Matter of: Tri-State Motor Transit Company File: B-266292; B-266293; B-270862 Date: June 25, 1996

A carrier's claim for excess valuation charges for potential liability above the default released value is denied where the government bill of lading notes "FULL CARRIER LIABILITY" but the carrier fails to determine what that value is prior to movement and the carrier billed as if the default valuation applied.

DECISION

Tri-State Motor Transit Company, a motor carrier, requests review of the General Services Administrations's (GSA) disallowance of its claims on government bill of lading (GBL) transactions C-9,186,742, D-1,265,218, D-1,265,219 and C-9,215,773, covering shipments of military commodities [1] it transported for the Department of the Army during 1991. The common issue for each of these GBLs is whether the carrier is entitled to additional charges because of the statement "FULL CARRIER LIABILITY" that appears on each GBL. We affirm the disallowances.

Background

Under the contractual arrangement between the Department of Defense and its motor carriers, a shipment is made at the reduced or released value specified in the governing tariff or rate tender, unless a higher value is stated by the shipper on the GBL. [2] To the extent that the released value of a shipment is less than its actual value, the government becomes a co-insurer with the carrier for loss or damage to the shipment. Strickland Transportation Co. v. United States, 334 F.2d 172, 175 (5th Cir. 1964).

For the shipments in question, the contract of carriage provided that the released value was $2.50 per pound unless the shipper chose to declare a higher value on a shipment. In that event, the carrier was entitled to an additional charge of 15 cents for each $100 or fraction thereof by which the declared value exceeded the released value. For the shipment transported under GBL D-1,265,218, for example, the default released value was $77,500, calculated at $2.50 per pound for a 31,000 pound shipment. Tri-State originally billed the Army for this shipment without any additional charge for increased valuation. A few years later it submitted a supplemental bill for an excess value charge based on a value of $500,000 that Tri-State has estimated for the shipment. [3]

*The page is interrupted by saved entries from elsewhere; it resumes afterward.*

-- ==== Sys2Proof/Machine/Tables.lean ====
section
/-! DEFINITION. Shadowed tables: commit, abort, the copy back (R22 to R27), and what a commit does in its block. -/

namespace Sys2Proof.Machine

open Sys2Proof

/-! ## Commit of shadowed tables -/

/-- A valid window of a tile that grants a master both R and W holds a range of memory. -/
def State.windowHolds (s : State) (tile mid addr len : Nat) : Bool :=
  s.isMem addr && s.isMem (addr + len - 1) && (List.range 256).any fun e =>
    let w0 := s.tbl (dieC tile) 0x39 0 e 0
    let w1 := s.tbl (dieC tile) 0x39 0 e 1
    bitsAt w1 39 1 == 1 && bitsAt w1 (48 + mid) 1 == 1 && bitsAt w1 36 2 == 3 &&
      decide (bitsAt w0 0 36 * 4096 ≤ addr) && decide (addr + len ≤ (bitsAt w1 0 36 + 1) * 4096)

/-- Rings of a tile that a commit would make valid although their memory lies outside a window granting MID 13 both R and W
(R568). -/
def State.badRings (s : State) (tile : Nat) : List Nat :=
  (s.shadow.filter fun kv => kv.1 / 2 ^ 18 == tblBase (dieC tile) 0x38 1 / 2 ^ 18).filterMap fun kv =>
    let r := kv.1 / 4 % 2 ^ 16
    let base := bitsAt kv.2 8 42 * 64
    let len := 2 ^ (max 6 (min 20 (bitsAt kv.2 3 5))) * 64
    if bitsAt kv.2 0 1 = 1 ∧ bitsAt (s.tbl (dieC tile) 0x38 1 r 0) 0 1 = 0 ∧ !s.windowHolds tile 13 base len then some r else none

/-- What a commit of the tables that `mask` selects does in its block beside making them active (R172, R207, R317, R568). -/
def State.commitHook (s : State) (die blk mask : Nat) (before : State) : State :=
  let first : Bool := mask % 2 == 1
  match blk with
  | 0x30 => if first then s.setFlag die Reg.CDC_STATUS_GEAR_SET true else s
  | 0x22 => if first then s.setFlag die Reg.LDP_CIRC_IDX_CIRC_SET true else s
  | 0x38 =>
    if mask / 2 % 2 = 0 then s else match before.badRings (die - 16) with
    | [] => s
    | bad => (bad.foldl (fun s r => s.setActive (tblKey die blk 1 r 0) (before.tbl die blk 1 r 0)) s).setFlag die
        Reg.HRD_STATUS_RING_ERR true
  | 0x31 => s.resumeJobs (die - 16)
  | 0x34 => ((s.openPacks (die - 16)).keep fun _ p => s.wgen (die - 16) p.domain != before.wgen (die - 16) p.domain).keys.foldl
      (fun s k => s.closePack k) s
  | 0x40 => s.csaCommit before (die - 8)
  | _ => s

/-- Key of the copy back of a block's tables. -/
def copyKey (die blk : Nat) : Nat := homeDie die blk 0xFF00 * 256 + blk

/-- Make the shadow copies of the selected tables active (R22, R26): BUSY until the copy back is done (R23). -/
def State.commitTables (s : State) (die blk mask : Nat) : State :=
  let t := { s with active := copyTables die blk mask s.shadow s.active, copying := s.copying.insert (copyKey die blk) mask }
  let t := t.setFlag die (tcBusy blk) true
  (t.addFld die (tcGen blk) 1).commitHook die blk mask s

/-- Owners of the shards after and before a commit of TKO table 0 differ in these. -/
def shardsMoved (s t : State) : List Nat := (List.range 256).filter fun e => s.owner e != t.owner e

/-- After a commit of TKO table 0 in TWIN, the master sends the whole table and its GEN on VL0 (R719), then shards move. -/
def State.announceShards (s before : State) : State :=
  if s.pair.head = .twin then
    let s := s.send 0 0 0 (.shardset s.ownerBits (s.fld (dieF 0) (tcGen 0x16)))
    (s.moveShards (shardsMoved before s)).sendMoves
  else s

/-- TABLE_COMMIT (R26): a write of BLOCK_TCOMMIT with COMMIT set: TABLES first, then the commit, or LOST if a copy is under way
(R25) or ABORT is set as well. -/
def execTableCommit (die blk : Nat) (val : Word) (s : State) : Res :=
  if (blockTables blk).isEmpty || !s.variant.populated die || !blockOn die blk then .next s
  else
    let t := s.setFld die (tcTables blk) (bitsAt val 16 16)
    let t := if bitsAt val 2 1 = 1 then t.setFlag die (tcLost blk) false else t
    if bitsAt val 3 1 = 1 ∨ t.flag die (tcBusy blk) then .next (t.setFlag die (tcLost blk) true)
    else if blk = 0x16 ∧ !s.shardWriter then .next t
    else
      let u := t.commitTables die blk (bitsAt val 16 16)
      if blk = 0x16 then .next (u.announceShards t) else .next u

/-- TABLE_ABORT (R26): a write of BLOCK_TCOMMIT with ABORT set and COMMIT clear: while BUSY is 0 the active copies go over the
shadow copies. -/
def execTableAbort (die blk : Nat) (val : Word) (s : State) : Res :=
  if (blockTables blk).isEmpty || !s.variant.populated die || !blockOn die blk then .next s
  else
    let t := s.setFld die (tcTables blk) (bitsAt val 16 16)
    let t := if bitsAt val 2 1 = 1 then t.setFlag die (tcLost blk) false else t
    if t.flag die (tcBusy blk) then .next t
    else .next { t with shadow := copyTables die blk (bitsAt val 16 16) t.active t.shadow }

/-- A held write of a table word, by the access codes of the data register that it came through (R9, R24). -/
def State.heldWrite (s : State) (die blk k : Nat) (v : Word) : State :=
  match (blockTables blk).findSome? fun x => if x.1 = k / 4 / 2 ^ 16 % 2 then findReg blk (x.2.2.getD (k % 4) 0) else none with
  | some r => s.setShadow k (wordAfterWrite (s.locked die blk) r (s.shadow.getD k (tblDefault k)) v 0)
  | none => s

/-- The end of a copy (R23, R24): the new active contents are in the shadow copy, BUSY clears, and the held writes of the block are
applied in order. -/
def State.finishCopy (s : State) (die blk : Nat) : State :=
  match s.copying.find? (copyKey die blk) with
  | none => s
  | some mask =>
    let t := { s with shadow := copyTables die blk mask s.active s.shadow, copying := s.copying.erase (copyKey die blk) }
    let t := t.setFlag die (tcBusy blk) false
    let mine := fun (k : Nat) => k / 4 / 2 ^ 16 / 2 == tableDie die blk * 256 + blk
    let t := { t with heldWrites := t.heldWrites.filter fun kv => !mine kv.1 }
    (s.heldWrites.filter fun kv => mine kv.1).foldl (fun t kv => t.heldWrite die blk kv.1 kv.2) t

/-- COMMIT_COPY_DONE (R23, R24). -/
def execCommitCopyDone (die blk : Nat) (s : State) : Res := .next (s.finishCopy die blk)

end Sys2Proof.Machine
end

Tri-State's claim was denied by GSA, the agency responsible for auditing government transportation vouchers. See 31 U.S.C. Sec. 3726. Tri-State then appealed to our Office pursuant to 31 U.S.C. Sec. 3726(g)(1). A similar pattern has been followed with respect to the other three GBL's.

The dispute between Tri-State and the Army concerns the meaning of the phrase "Full Carrier Liability" as it appears on these GBL's. According to the carrier, the phrase means that the government elected to declare these shipments at full value, thereby increasing the carrier's potential liability in the event of damage or loss to the articles shipped.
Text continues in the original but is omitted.